My son is stationed in the Pacific. On his recent leave he enlightened us his pay is garnished monthly to pay for his meals on ship???:shocked: How is this possible? Can anyone let me know.


----------



## Our Little Farm (Apr 26, 2010)

I thought they got extra money while on shore, but not while on ship.


----------



## Narshalla (Sep 11, 2008)

If he's an officer, then yes, they garnish his wages to pay into the officers' mess.


----------



## Linsay2231 (May 1, 2011)

My husband and I were both Marines. They give you an extra amount of money each month if you do not live in the barracks and eat at the chow hall (for example, if you have a family and live on base or out in town.) You get this money because the Marines who eat at the chow hall don't have to pay for it, but there is nowhere for you to go get free food, so they give you a food allowance. Once you go out on ship (or deploy overseas or anywhere for that matter) they have to start feeding you all the time again, so you lose that extra allowance they were giving you while they were not having to pay to feed you. Hope that makes sense


----------



## ET1 SS (Oct 22, 2005)

Comrats or BAS is an 'extra' pay that you may get if mess is not available.

For E7s and above [officers included] they get BAS all the time, and are then required to 'donate' it to the mess.


----------



## EasyDay (Aug 28, 2004)

The duplicate thread in CF explains this.


----------



## Big Dave (Feb 5, 2006)

Like I said in the cross post I been out of pocket a few days.
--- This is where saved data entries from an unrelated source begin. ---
-- ==== Sys2Proof/Laws/Ops.lean ====
section
/-!
SUPPORT. What each shared operation can do, said once: registers and their fields, tables of the state, events, completions, the
error log, updates made for each element of a list, and a step.
-/

namespace Sys2Proof.Machine

/-! ## Registers -/

@[simp] theorem State.reg_setReg_self (s : State) (a : Nat) (w : Word) : (s.setReg a w).reg a = w := by
  simp [State.reg, State.setReg]

theorem State.reg_setReg_of_ne (s : State) {a a' : Nat} (w : Word) (h : a' ≠ a) : (s.setReg a w).reg a' = s.reg a' := by
  simp [State.reg, State.setReg, Tab.get_set_of_ne _ _ _ h]

theorem State.reg_setReg (s : State) (a a' : Nat) (w : Word) : (s.setReg a w).reg a' = if a' = a then w else s.reg a' := by
  simp [State.reg, State.setReg, Tab.get_set]

@[simp] theorem State.f_setF_self (s : State) (a : Nat) (x : Fld) (v : Nat) (h : x.lo + x.w ≤ 64) :
    (s.setF a x v).f a x = v % 2 ^ x.w := by
  simp [State.f, State.setF, Fld.of_put_self x _ v h]

theorem State.f_setF_of_ne (s : State) {a a' : Nat} (x y : Fld) (v : Nat) (h : a' ≠ a) : (s.setF a x v).f a' y = s.f a' y := by
  simp [State.f, State.setF, State.reg_setReg_of_ne _ _ h]

theorem State.f_setF_of_disjoint (s : State) (a : Nat) (x y : Fld) (v : Nat) (hx : x.lo + x.w ≤ 64) (hy : y.lo + y.w ≤ 64)
    (h : y.lo + y.w ≤ x.lo ∨ x.lo + x.w ≤ y.lo) : (s.setF a x v).f a y = s.f a y := by
  simp [State.f, State.setF, Fld.of_put_of_disjoint y x _ v hy hx h]

theorem State.b_setB_self (s : State) (a : Nat) (x : Fld) (v : Bool) (h : x.lo + x.w ≤ 64) (h1 : 0 < x.w) : (s.setB a x v).b a x = v := by
  have h2 : 1 < 2 ^ x.w := Nat.one_lt_two_pow (by omega)
  cases v <;> simp [State.b, State.setB, State.setF, Fld.of_put_self x _ _ h, Nat.mod_eq_of_lt h2]

/-- Every register written keeps the store canonical. -/
theorem State.setReg_regsCanon (s : State) (a : Nat) (w : Word) (h : s.regsCanon) : (s.setReg a w).regsCanon :=
  Tab.canon_set resetWord s.regs a w h

theorem State.setF_regsCanon (s : State) (a : Nat) (x : Fld) (v : Nat) (h : s.regsCanon) : (s.setF a x v).regsCanon :=
  s.setReg_regsCanon a _ h

theorem State.setFs_regsCanon (s : State) (a : Nat) (l : List (Fld × Nat)) (h : s.regsCanon) : (s.setFs a l).regsCanon :=
  s.setReg_regsCanon a _ h

/-- The store that a reset leaves is canonical whatever it was before. -/
theorem keepRegs_canon (m : Nat → Word) (t : Tab Word) : Tab.canon resetWord (keepRegs m t) = true := by
  unfold keepRegs
  generalize hacc : ([] : Tab Word) = acc
  have h : Tab.canon resetWord acc = true := by subst hacc; rfl
  clear hacc
  induction t generalizing acc with
  | nil => exact h
  | cons e t ih => exact ih _ (Tab.canon_set _ _ _ _ h)
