/-- The hypotheses of every clause of `AdjustmentsKeepTheTimescale` are met. -/
theorem test_witness_AdjustmentsKeepTheTimescale :
    (∃ (s : State) (d : Nat) (adj : Int), d < 2 ∧ s.time.active < 2 ∧ s.time.cntA < cntMod ∧ s.time.cntB < cntMod ∧ d = s.time.active ∧ 0
      ≤ (s.cnt d : Int) + adj * (2 ^ 24 : Nat) ∧ (s.cnt d : Int) + adj * (2 ^ 24 : Nat) < cntMod)
    ∧ (∃ (s : State) (d : Nat), d < 2 ∧ s.time.active < 2 ∧ s.time.cntA < cntMod ∧ s.time.cntB < cntMod ∧ d ≠ s.time.active)
    ∧ (∃ (s : State) (d : Nat) (sec : Nat), d < 2 ∧ s.time.active < 2 ∧ s.time.cntA < cntMod ∧ s.time.cntB < cntMod ∧ sec < 2 ^ 48) := by
  refine ⟨⟨z, 0, 1, ?_⟩,
    ⟨z, 1, ?_⟩,
    ⟨{ z with time.cntB := 12345 }, 1, 5, ?_⟩⟩ <;> decide +kernel

/-- The hypotheses of every clause of `PulsesAndMessagesAreStamped` are met. -/
theorem test_witness_PulsesAndMessagesAreStamped :
    (∃ (s : State) (x : Fin 2) (cyc : Fin 6250), bitOf (s.f R.IN_STORM F.IN_STORM_STORM) (16 + x) = false ∧ s.ppsOk x (s.cntAt 0 cyc,
      s.cntAt 1 cyc) = true)
    ∧ (∃ (s : State) (x : Fin 2) (cyc : Fin 6250), bitOf (s.f R.IN_STORM F.IN_STORM_STORM) (16 + x) = false ∧ s.ppsOk x (s.cntAt 0 cyc,
      s.cntAt 1 cyc) = false)
    ∧ (∃ (s : State) (p : Fin 2), s.b (R.TP_CTL p) F.TP_CTL_EN = true ∧ s.patOn 3 p 0 = false)
    ∧ (∃ (s : State), s.time.slewDone = true) := by
  refine ⟨⟨{ z with time.cntA := 5 * unitSec }, 1, 0, ?_⟩,
    ⟨{ z with time.ppsRef := [(0, some (0, 0))], time.cntA := 5 }, 0, 0, ?_⟩,
    ⟨z.setF (R.TP_CTL 0) F.TP_CTL_EN 1, 0, ?_⟩,
    ⟨{ z with time.slewDone := true }, ?_⟩⟩ <;> decide +kernel

/-- The hypotheses of every clause of `TriggersFireOnTime` are met. -/
theorem test_witness_TriggersFireOnTime :
    (∃ (s : State) (k : Fin 16) (cyc : Fin 6250), s.b (R.TRIG_CTL k) F.TRIG_CTL_ARM = true ∧ (s.trigTime k : Int) ≤ s.trigNow k cyc ∧
      s.time.holdover = false ∧ s.f (R.TRIG_PERIOD k) F.TRIG_PERIOD_PERIOD_NS = 0 ∧ Tab.get (fun _ => false) s.time.trigFired k = false ∧
      s.f (R.TRIG_CTL k) F.TRIG_CTL_ACT = 0)
    ∧ (∃ (s : State) (k : Fin 16) (cyc : Fin 6250), s.b (R.TRIG_CTL k) F.TRIG_CTL_ARM = true ∧ (s.trigTime k : Int) ≤ s.trigNow k cyc ∧
      s.time.holdover = false ∧ s.f (R.TRIG_PERIOD k) F.TRIG_PERIOD_PERIOD_NS ≠ 0 ∧ 3 ≤ s.f (R.TRIG_CTL k) F.TRIG_CTL_ACT ∧ s.f
      (R.TRIG_CTL k) F.TRIG_CTL_ACT ≤ 5 ∧ s.trigBefore k cyc < s.trigTime k ∧ s.trigTime k / 2 ^ 16 + s.f (R.TRIG_PERIOD k)
      F.TRIG_PERIOD_PERIOD_NS < 2 ^ 48 * 1000000000) := by
  refine ⟨⟨(z.setF (R.TRIG_CTL 0) F.TRIG_CTL_ARM 1), 0, 0, ?_⟩,
    ⟨{ ((z.setF (R.TRIG_CTL 15) F.TRIG_CTL_ARM 1).setF (R.TRIG_CTL 15) F.TRIG_CTL_ACT 3).setF (R.TRIG_PERIOD 15) F.TRIG_PERIOD_PERIOD_NS 10000 with time.holdover := false }, 15, 0, ?_⟩⟩ <;> decide +kernel

/-- The hypotheses of every clause of `SynthesisersCalibrate` are met. -/
theorem test_witness_SynthesisersCalibrate :
    (∃ (s : State) (ob : BitVec 8) (rb : BitVec 8) (o : Fin 16) (y : Fin 2), ob.toNat = o.val ∧ rb.toNat < 2 ∧ s.octOn o = true ∧ (s.txo
      o).entering = false ∧ s.synBusy o = false ∧ s.syn o 0 ≠ 6 ∧ s.syn o 1 ≠ 6 ∧ s.synTarget o = some y.val)
    ∧ (∃ (s : State) (ob : BitVec 8) (rb : BitVec 8) (o : Fin 16) (y : Fin 2), ob.toNat = o.val ∧ rb.toNat < 2 ∧ s.octOn o = true ∧ (s.txo
      o).entering = false ∧ s.tick % 100 = 0 ∧ s.b (R.TX_SYN_CTL o) F.TX_SYN_CTL_AUTO_CAL = true ∧ s.synRun o = true ∧ s.synBusy o = false
      ∧ s.syn o y = 5 ∧ s.syn o (1 - y.val) = 1 ∧ s.synWarm o y = false)
    ∧ (∃ (s : State) (ob : BitVec 8) (rb : BitVec 8) (o : Fin 16) (y : Fin 2), ob.toNat = o.val ∧ rb.toNat < 2 ∧ s.octOn o = true ∧ (s.txo
      o).entering = false ∧ s.syn o y = 3 ∧ (s.txo o).runNext = 0 ∧ s.synRun o = true)
    ∧ (∃ (s : State) (ob : BitVec 8) (rb : BitVec 8) (o : Fin 16) (y : Fin 2), ob.toNat = o.val ∧ rb.toNat < 2 ∧ s.octOn o = true ∧ (s.txo
      o).entering = false ∧ s.syn o y = 3 ∧ (s.txo o).runNext = 0 ∧ s.synRun o = false)
    ∧ (∃ (s : State) (ob : BitVec 8) (rb : BitVec 8) (o : Fin 16) (y : Fin 2), ob.toNat = o.val ∧ rb.toNat < 2 ∧ s.octOn o = true ∧ (s.txo
      o).entering = false ∧ s.syn o y = 2)
    ∧ (∃ (s : State) (ob : BitVec 8) (rb : BitVec 8) (o : Fin 16) (y : Fin 2), ob.toNat = o.val ∧ rb.toNat < 2 ∧ s.octOn o = true ∧ (s.txo
      o).entering = false ∧ s.syn o y = 2 ∧ s.synEnt o y + 100 ≤ s.tick ∧ (s.txo o).runNext = 0)
    ∧ (∃ (s : State) (ob : BitVec 8) (rb : BitVec 8) (o : Fin 16) (y : Fin 2), ob.toNat = o.val ∧ rb.toNat < 2 ∧ s.octOn o = true ∧ (s.txo
      o).entering = false ∧ s.syn o y = 4) := by
  refine ⟨⟨on [7], 0, 0, 0, 0, ?_⟩,
    ⟨{ (((on [7]).setSyn 0 0 5).setSyn 0 1 1).setF (R.TX_SYN_CTL 0) F.TX_SYN_CTL_AUTO_CAL 1 |>.setI (R.TX_SYN_CAL 0 0) F.TX_SYN_CAL_CAL_TEMP 20000 with time.tick := 100 }, 0, 0, 0, 0, ?_⟩,
    ⟨((on [22]).setSyn 15 0 3).setSyn 15 1 5, 15, 0, 15, 0, ?_⟩,
    ⟨(on [7]).setSyn 0 1 3, 0, 0, 0, 1, ?_⟩,
    ⟨(on [7]).setSyn 0 0 2, 0, 0, 0, 0, ?_⟩,
    ⟨{ (on [7]).setSyn 0 1 2 with time.tick := 100 }, 0, 0, 0, 1, ?_⟩,
    ⟨(on [7]).setSyn 0 0 4, 0, 0, 0, 0, ?_⟩⟩ <;> decide +kernel
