-- ==== Sys2Proof/Config.lean ====
section
/-! DEFINITION. Sys2Proof/Config.lean: the configuration record of rule R7, as plain data, and the
parameters that are functions with no value in any source, as opaque constants. The record stands in
the state as the field `cfg`, which no step writes (notes/assumptions/2.md), so a statement about
every state is a statement about every configuration. -/

namespace Sys2Proof

/-! ## The register file (shared by the open functions of an undefined opcode and by the state) -/

/-- The six status flags (rule R26). -/
structure Flags where
  n : Bool
  v : Bool
  d : Bool
  i : Bool
  z : Bool
  c : Bool
  deriving DecidableEq, Repr, Inhabited

/-- The registers an instruction's own operation may read and write: `A`, `X`, `Y`, `S` (rules R20 to
R23) and the flags. -/
structure Regs where
  a : Byte
  x : Byte
  y : Byte
  s : Byte
  p : Flags
  deriving DecidableEq, Repr, Inhabited

/-! ## Bus and scheduler -/

/-- The three interrupt lines (rule R414). -/
inductive Line where
  | irq | nmi | reset
  deriving DecidableEq, Repr

/-- The widths of the parameter table (rule R7). The words of the model have the table's values, and a
configuration with others is ill-formed (notes/assumptions/38.md). -/
structure Widths where
  xlen : Nat
  pclen : Nat
  alen : Nat
  dlen : Nat
  deriving DecidableEq, Repr

/-- `VEC_NMI`, `VEC_RESET` and `VEC_IRQ`: the low vector addresses (rules R7, R424). -/
structure Vectors where
  nmi   : Addr
  reset : Addr
  irq   : Addr
  deriving DecidableEq, Repr

/-- The chips of a tick beside the core (rule R70). -/
inductive Chip where
  | vtg | mixer | ifChips | fdc
  deriving DecidableEq, Repr

/-- `TICK_ORDER` (rules R7, R70): the chips updated before the core, then the core, then the others. -/
structure TickOrder where
  before : List Chip
  after  : List Chip
  deriving DecidableEq, Repr

/-- `CLOCK_RATES` (rules R7, R71): a divider for each chip, those of the Interface Chips by their numbers. -/
structure ClockRates where
  core    : Nat
  vtg     : Nat
  mixer   : Nat
  ifChips : List Nat
  fdc     : Nat
  deriving DecidableEq, Repr

/-- `IRQ_POLL_POINT` (rules R7, R420): the instruction boundary, the only value the table allows. -/
inductive PollPoint where
  | boundary
  deriving DecidableEq, Repr

/-- Who owns an address range (rules R38, R63, R69): a writable or a read-only memory region, an internally
banked region or the register that selects its bank, or a chip. -/
inductive Owner where
  | ram | rom | bank (k : Nat) | bankSelect (k : Nat) | vtg | mixer | ifChip (k : Nat) | fdc
  deriving DecidableEq, Repr

/-- One entry `(lo, hi, owner)` of `ADDRESS_MAP` (rule R63). -/
structure MapEntry where
  lo    : Nat
  hi    : Nat
  owner : Owner
  deriving DecidableEq, Repr

/-- An internally banked memory region (rule R69, conflict C1 of spec/90_conflicts.md): how many banks it has,
whether they are writable, the images of read-only banks, and its bank register (notes/assumptions/29.md). -/
structure BankCfg where
  count    : Nat
  writable : Bool
  rom      : List (List (Nat × Byte))
  readable : Bool
  readOnly : Byte
  reset    : Byte
  deriving DecidableEq, Repr

/-! ## Undefined opcodes -/

/-- `ILLEGAL_ACTION` (rule R303). -/
inductive IllegalAction where
  | noOp | halt
  deriving DecidableEq, Repr

/-- One entry of `PSEUDO_TABLE` (rule R302) as plain data: a format, the ticks after T1, and an operation put
together from the operations of defined opcodes. `exec` applies those of `reads` in order, `f` is that
of `modify` followed by `exec`, `val` is the conjunction of those of `stores`, the branch condition
that of all of `tests`. With `free` the operation is the opaque one (notes/assumptions/15.md). -/
structure PseudoEntry where
  op     : Byte
  format : Format
  cycles : List Cycle
  reads  : List Instr
  modify : Option Instr
  stores : List Instr
  tests  : List Instr
  free   : Bool
  deriving DecidableEq, Repr

/-! ## Video -/

/-- The programmed fields of the timing generator (rule R311), and the field that may select the address policy
(rule R318). -/
inductive VtgField where
  | hTotal | vTotal | hSyncPos | vSyncPos | hSyncWidth | vSyncWidth | hDisplayed | vDisplayed | startAddr | linesPerRow
  | policy
  deriving DecidableEq, Repr

/-- The programmed register set (rules R311, R318). -/
structure VtgRegs where
  hTotal      : Nat
  vTotal      : Nat
  hSyncPos    : Nat
  vSyncPos    : Nat
  hSyncWidth  : Nat
  vSyncWidth  : Nat
  hDisplayed  : Nat
  vDisplayed  : Nat
  startAddr   : Nat
  linesPerRow : Nat
  policy      : Nat
  deriving DecidableEq, Repr, Inhabited

/-- A staged update of a programmed field (rule R323): the bits of `mask` take those of `value`. A whole
field is written by a mask that covers it, one byte of a wider field by a mask of eight bits (rule R462). -/
structure VtgUpdate where
  field : VtgField
  mask  : Nat
  value : Nat
  deriving DecidableEq, Repr

/-- `bits` bits of a register's byte, from bit `low`, stand in `field` from bit `shift`. -/
structure VtgPart where
  field : VtgField
  shift : Nat
  low   : Nat
  bits  : Nat
  deriving DecidableEq, Repr
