-- ==== Sys2Proof/Machine/Control.lean ====
section
/-! DEFINITION. Sys2Proof/Machine/Control.lean: jumps, subroutines and branches (spec/45_control_transfer.md). Each
instruction is its pattern with its own operation; its meaning runs the two. -/

namespace Sys2Proof.Machine

/-! ## Instructions -/

/-- `JMP`, opcode 4C, format ABS (rules R260, R158). -/
def jmpAbsCode : Micro :=
  { cycles := patJmpAbs }

/-- The meaning of `JMP`, opcode 4C (rule R260). -/
def execJmpAbs (s : State) : Result :=
  runInstr jmpAbsCode s

/-- `JMP`, opcode 6C, format IND (rules R261, R159). -/
def jmpIndCode : Micro :=
  { cycles := patJmpInd }

/-- The meaning of `JMP`, opcode 6C (rule R261). -/
def execJmpInd (s : State) : Result :=
  runInstr jmpIndCode s

/-- `JSR`, opcode 20, format ABS (rules R262, R154). -/
def jsrCode : Micro :=
  { cycles := patJsr }

/-- The meaning of `JSR`, opcode 20 (rule R262). -/
def execJsr (s : State) : Result :=
  runInstr jsrCode s

/-- `RTS`, opcode 60, format IMP (rules R263, R155). -/
def rtsCode : Micro :=
  { cycles := patRts }

/-- The meaning of `RTS`, opcode 60 (rule R263). -/
def execRts (s : State) : Result :=
  runInstr rtsCode s

/-- `BCC`, opcode 90, format REL (rules R265, R151). -/
def bccCode : Micro :=
  { cycles := patRel, cond := fun r => !r.p.c }

/-- The meaning of `BCC`, opcode 90 (rule R265). -/
def execBcc (s : State) : Result :=
  runInstr bccCode s

/-- `BCS`, opcode B0, format REL (rules R266, R151). -/
def bcsCode : Micro :=
  { cycles := patRel, cond := fun r => r.p.c }

/-- The meaning of `BCS`, opcode B0 (rule R266). -/
def execBcs (s : State) : Result :=
  runInstr bcsCode s

/-- `BEQ`, opcode F0, format REL (rules R267, R151). -/
def beqCode : Micro :=
  { cycles := patRel, cond := fun r => r.p.z }

/-- The meaning of `BEQ`, opcode F0 (rule R267). -/
def execBeq (s : State) : Result :=
  runInstr beqCode s

/-- `BNE`, opcode D0, format REL (rules R268, R151). -/
def bneCode : Micro :=
  { cycles := patRel, cond := fun r => !r.p.z }

/-- The meaning of `BNE`, opcode D0 (rule R268). -/
def execBne (s : State) : Result :=
  runInstr bneCode s

/-- `BMI`, opcode 30, format REL (rules R269, R151). -/
def bmiCode : Micro :=
  { cycles := patRel, cond := fun r => r.p.n }

/-- The meaning of `BMI`, opcode 30 (rule R269). -/
def execBmi (s : State) : Result :=
  runInstr bmiCode s

/-- `BPL`, opcode 10, format REL (rules R270, R151). -/
def bplCode : Micro :=
  { cycles := patRel, cond := fun r => !r.p.n }

/-- The meaning of `BPL`, opcode 10 (rule R270). -/
def execBpl (s : State) : Result :=
  runInstr bplCode s

/-- `BVC`, opcode 50, format REL (rules R271, R151). -/
def bvcCode : Micro :=
  { cycles := patRel, cond := fun r => !r.p.v }

/-- The meaning of `BVC`, opcode 50 (rule R271). -/
def execBvc (s : State) : Result :=
  runInstr bvcCode s

/-- `BVS`, opcode 70, format REL (rules R272, R151). -/
def bvsCode : Micro :=
  { cycles := patRel, cond := fun r => r.p.v }

/-- The meaning of `BVS`, opcode 70 (rule R272). -/
def execBvs (s : State) : Result :=
  runInstr bvsCode s

end Sys2Proof.Machine
end

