@[simp] theorem chipTurns_input (ks : List Chip) (s : State) : (chipTurns ks s).input = s.input := by
  induction ks generalizing s with
  | nil => rfl
  | cons k ks ih => exact (ih (chipTurn s k)).trans (chipTurn_input s k)

@[simp] theorem beforeCore_input (s : State) : (beforeCore s).input = s.input :=
  chipTurns_input _ s

@[simp] theorem chipTurn_sched_tickCount (s : State) (k : Chip) : (chipTurn s k).sched.tickCount = s.sched.tickCount := by
  cases k <;> simp only [chipTurn] <;> try split
  all_goals simp

@[simp] theorem chipTurns_sched_tickCount (ks : List Chip) (s : State) : (chipTurns ks s).sched.tickCount = s.sched.tickCount := by
  induction ks generalizing s with
  | nil => rfl
  | cons k ks ih => exact (ih (chipTurn s k)).trans (chipTurn_sched_tickCount s k)

@[simp] theorem beforeCore_sched_tickCount (s : State) : (beforeCore s).sched.tickCount = s.sched.tickCount :=
  chipTurns_sched_tickCount _ s

@[simp] theorem chipTurn_sched_linesOut (s : State) (k : Chip) : (chipTurn s k).sched.linesOut = s.sched.linesOut := by
  cases k <;> simp only [chipTurn] <;> try split
  all_goals simp

@[simp] theorem chipTurns_sched_linesOut (ks : List Chip) (s : State) : (chipTurns ks s).sched.linesOut = s.sched.linesOut := by
  induction ks generalizing s with
  | nil => rfl
  | cons k ks ih => exact (ih (chipTurn s k)).trans (chipTurn_sched_linesOut s k)

@[simp] theorem beforeCore_sched_linesOut (s : State) : (beforeCore s).sched.linesOut = s.sched.linesOut :=
  chipTurns_sched_linesOut _ s

@[simp] theorem chipTurn_sched_envLines (s : State) (k : Chip) : (chipTurn s k).sched.envLines = s.sched.envLines := by
  cases k <;> simp only [chipTurn] <;> try split
  all_goals simp

@[simp] theorem chipTurns_sched_envLines (ks : List Chip) (s : State) : (chipTurns ks s).sched.envLines = s.sched.envLines := by
  induction ks generalizing s with
  | nil => rfl
  | cons k ks ih => exact (ih (chipTurn s k)).trans (chipTurn_sched_envLines s k)

@[simp] theorem beforeCore_sched_envLines (s : State) : (beforeCore s).sched.envLines = s.sched.envLines :=
  chipTurns_sched_envLines _ s

@[simp] theorem afterCore_cfg (s : State) : (afterCore s).cfg = s.cfg :=
  chipTurns_cfg _ s

@[simp] theorem afterCore_cpu (s : State) : (afterCore s).cpu = s.cpu :=
  chipTurns_cpu _ s

@[simp] theorem afterCore_mem (s : State) : (afterCore s).mem = s.mem :=
  chipTurns_mem _ s

@[simp] theorem afterCore_banks (s : State) : (afterCore s).banks = s.banks :=
  chipTurns_banks _ s

@[simp] theorem afterCore_input (s : State) : (afterCore s).input = s.input :=
  chipTurns_input _ s

@[simp] theorem afterCore_sched_tickCount (s : State) : (afterCore s).sched.tickCount = s.sched.tickCount :=
  chipTurns_sched_tickCount _ s

@[simp] theorem afterCore_sched_envLines (s : State) : (afterCore s).sched.envLines = s.sched.envLines :=
  chipTurns_sched_envLines _ s
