section
/-! SUPPORT. The disk store (obligation O60): an image as a function of track and sector, the drives as a function of
their number, and what a write changes of both. -/

namespace Sys2Proof.Machine

/-! ## Images -/

theorem imageSector_eq_some {i : Image} {track sector : Nat} {x : Sector} :
    imageSector i track sector = some x ↔ ∃ t, i[track]? = some t ∧ t[sector]? = some x :=
  Option.bind_eq_some_iff

theorem imageSet_of_track {i : Image} {track : Nat} {t : List Sector} (h : i[track]? = some t) (sector : Nat)
    (x : Sector) : imageSet i track sector x = i.set track (t.set sector x) := by
  simp [imageSet, h]

theorem imageSet_of_no_track {i : Image} {track : Nat} (h : i[track]? = none) (sector : Nat) (x : Sector) :
    imageSet i track sector x = i :=
  List.set_eq_of_length_le (List.getElem?_eq_none_iff.mp h)

/-- The sectors of a replaced track. -/
theorem imageSector_set {i : Image} {track : Nat} (h : track < i.length) (t : List Sector) (sector : Nat) :
    imageSector (i.set track t) track sector = t[sector]? := by
  simp [imageSector, h]

/-- Where an image has a sector, a replaced sector is found in its place (rule R402). -/
theorem imageSector_imageSet_same {i : Image} {track sector : Nat} {y : Sector}
    (h : imageSector i track sector = some y) (x : Sector) :
    imageSector (imageSet i track sector x) track sector = some x := by
  obtain ⟨t, ht, hy⟩ := imageSector_eq_some.mp h
  obtain ⟨htrack, -⟩ := List.getElem?_eq_some_iff.mp ht
  obtain ⟨hsector, -⟩ := List.getElem?_eq_some_iff.mp hy
  rw [imageSet_of_track ht, imageSector_set htrack, List.getElem?_set_self hsector]

/-- Every other sector of the image is as before (rule R409). -/
theorem imageSector_imageSet_other (i : Image) {track sector track' sector' : Nat} (x : Sector)
    (h : (track', sector') ≠ (track, sector)) :
    imageSector (imageSet i track sector x) track' sector' = imageSector i track' sector' := by
  cases ht : i[track]? with
  | none => rw [imageSet_of_no_track ht]
  | some t =>
    rw [imageSet_of_track ht]
    obtain htrack | rfl := ne_or_eq track track'
    · rw [imageSector, List.getElem?_set_ne htrack]
      rfl
    · have hsector : sector ≠ sector' := fun heq => h (by rw [heq])
      obtain ⟨hlt, -⟩ := List.getElem?_eq_some_iff.mp ht
      rw [imageSector_set hlt, List.getElem?_set_ne hsector, imageSector, ht]
      rfl

/-- An image of its drive's geometry has every sector within the bounds (rule R400). -/
theorem exists_imageSector {c : DiskCfg} {drives : List (Option Image)} (h : drivesInv c drives) {d : Nat} {i : Image}
    (hi : imageOf drives d = some i) {track sector : Nat} (htrack : track < tracksOf c d)
    (hsector : sector < sectorsOf c d) : ∃ x, imageSector i track sector = some x := by
  obtain ⟨hlength, hfits⟩ := drivesInv_iff.mp h
  have hd := imageOf_eq_some.mp hi
  obtain ⟨hlt, -⟩ := List.getElem?_eq_some_iff.mp hd
  have hg := List.getElem?_eq_getElem (hlength ▸ hlt)
  obtain ⟨htracks, hrows⟩ := diskFits_iff.mp (hfits d _ i hd hg)
  have htrack : track < i.length := by simpa [tracksOf, hg, htracks] using htrack
  obtain ⟨hsectors, -⟩ := hrows _ (List.getElem_mem htrack)
  have hsector : sector < i[track].length := by simpa [sectorsOf, hg, hsectors] using hsector
  exact ⟨i[track][sector], imageSector_eq_some.mpr
    ⟨_, List.getElem?_eq_getElem htrack, List.getElem?_eq_getElem hsector⟩⟩

/-! ## Drives -/

theorem imageOf_set_same {drives : List (Option Image)} {d : Nat} {i : Image} (h : imageOf drives d = some i)
    (j : Image) : imageOf (drives.set d (some j)) d = some j := by
  obtain ⟨hlt, -⟩ := List.getElem?_eq_some_iff.mp (imageOf_eq_some.mp h)
  simp [imageOf, hlt]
I thank yall for the clearing of the air for me. He is a MM3.


----------



## EasyDay (Aug 28, 2004)

That's awesome, Big Dave. Thank him for his service, and you for your sacrifice.
I hope he likes being underway. I loved it!

My SIL just picked up Chief this year, so I donned my uniform (still fits after 12 years!) and participated in the activities and ceremony. If felt so GOOD to be back! (Am I weird to feel so gung-ho?  )


----------



## Big Dave (Feb 5, 2006)

No Easy you ain't weird. You know what a lot don't. I only wish they would have taken me back in my youth but it did not happen.


----------



## EasyDay (Aug 28, 2004)

Big Dave said:


> No Easy you ain't weird. You know what a lot don't. I only wish they would have taken me back in my youth but it did not happen.


Thanks for that.
Some like it, some don't.
I liked the stringent schedule, everyone having a job, and held responsible for doing that job. It helped that I'm a "sky freak". When there were no night flight ops, I'd go up to the flight deck. The sky is SO amazing when you're in the middle of the Atlantic with no artificial lights to interfere!
Ok... I'm drifting. Sorry about that!

Encourage your son. Some days and duties will suck, but as he rises through the ranks, it just gets better. (Not always easier, but better!)


----------



## Qhorseman (Jul 9, 2010)

EasyDay said:


> Thanks for that.
> Some like it, some don't.
> I liked the stringent schedule, everyone having a job, and held responsible for doing that job. It helped that I'm a "sky freak". When there were no night flight ops, I'd go up to the flight deck. The sky is SO amazing when you're in the middle of the Atlantic with no artificial lights to interfere!
> Ok... I'm drifting. Sorry about that!
> ...


Easy, there is nothing more beautiful than sunrise on the flight deck in the Indian Ocean, the long easy ground swell, just finished 18 hours on Cat One final checking, Yep I still miss it  Spent 22 years out there would go do it again in a heartbeat


----------



## EasyDay (Aug 28, 2004)

Qhorseman said:


> Easy, there is nothing more beautiful than sunrise on the flight deck in the Indian Ocean, the long easy ground swell, just finished 18 hours on Cat One final checking, Yep I still miss it  Spent 22 years out there would go do it again in a heartbeat


You bet! And most folks never know the REAL color of water, do they? 

And I'll say this because you are one that can relate: When I opened my zipper bag to get my uniforms out (for the first time in years), I could still smell that "ship smell". It made me feel like I was "longing for home"! 

And to think I used to hate it! ound:


----------



## Qhorseman (Jul 9, 2010)

ET1 SS said:


> Comrats or BAS is an 'extra' pay that you may get if mess is not available.
> 
> For E7s and above [officers included] they get BAS all the time, and are then required to 'donate' it to the mess.


Our Chiefs mess only required payment for meals eaten, there are annual dues to be a member of the mess


----------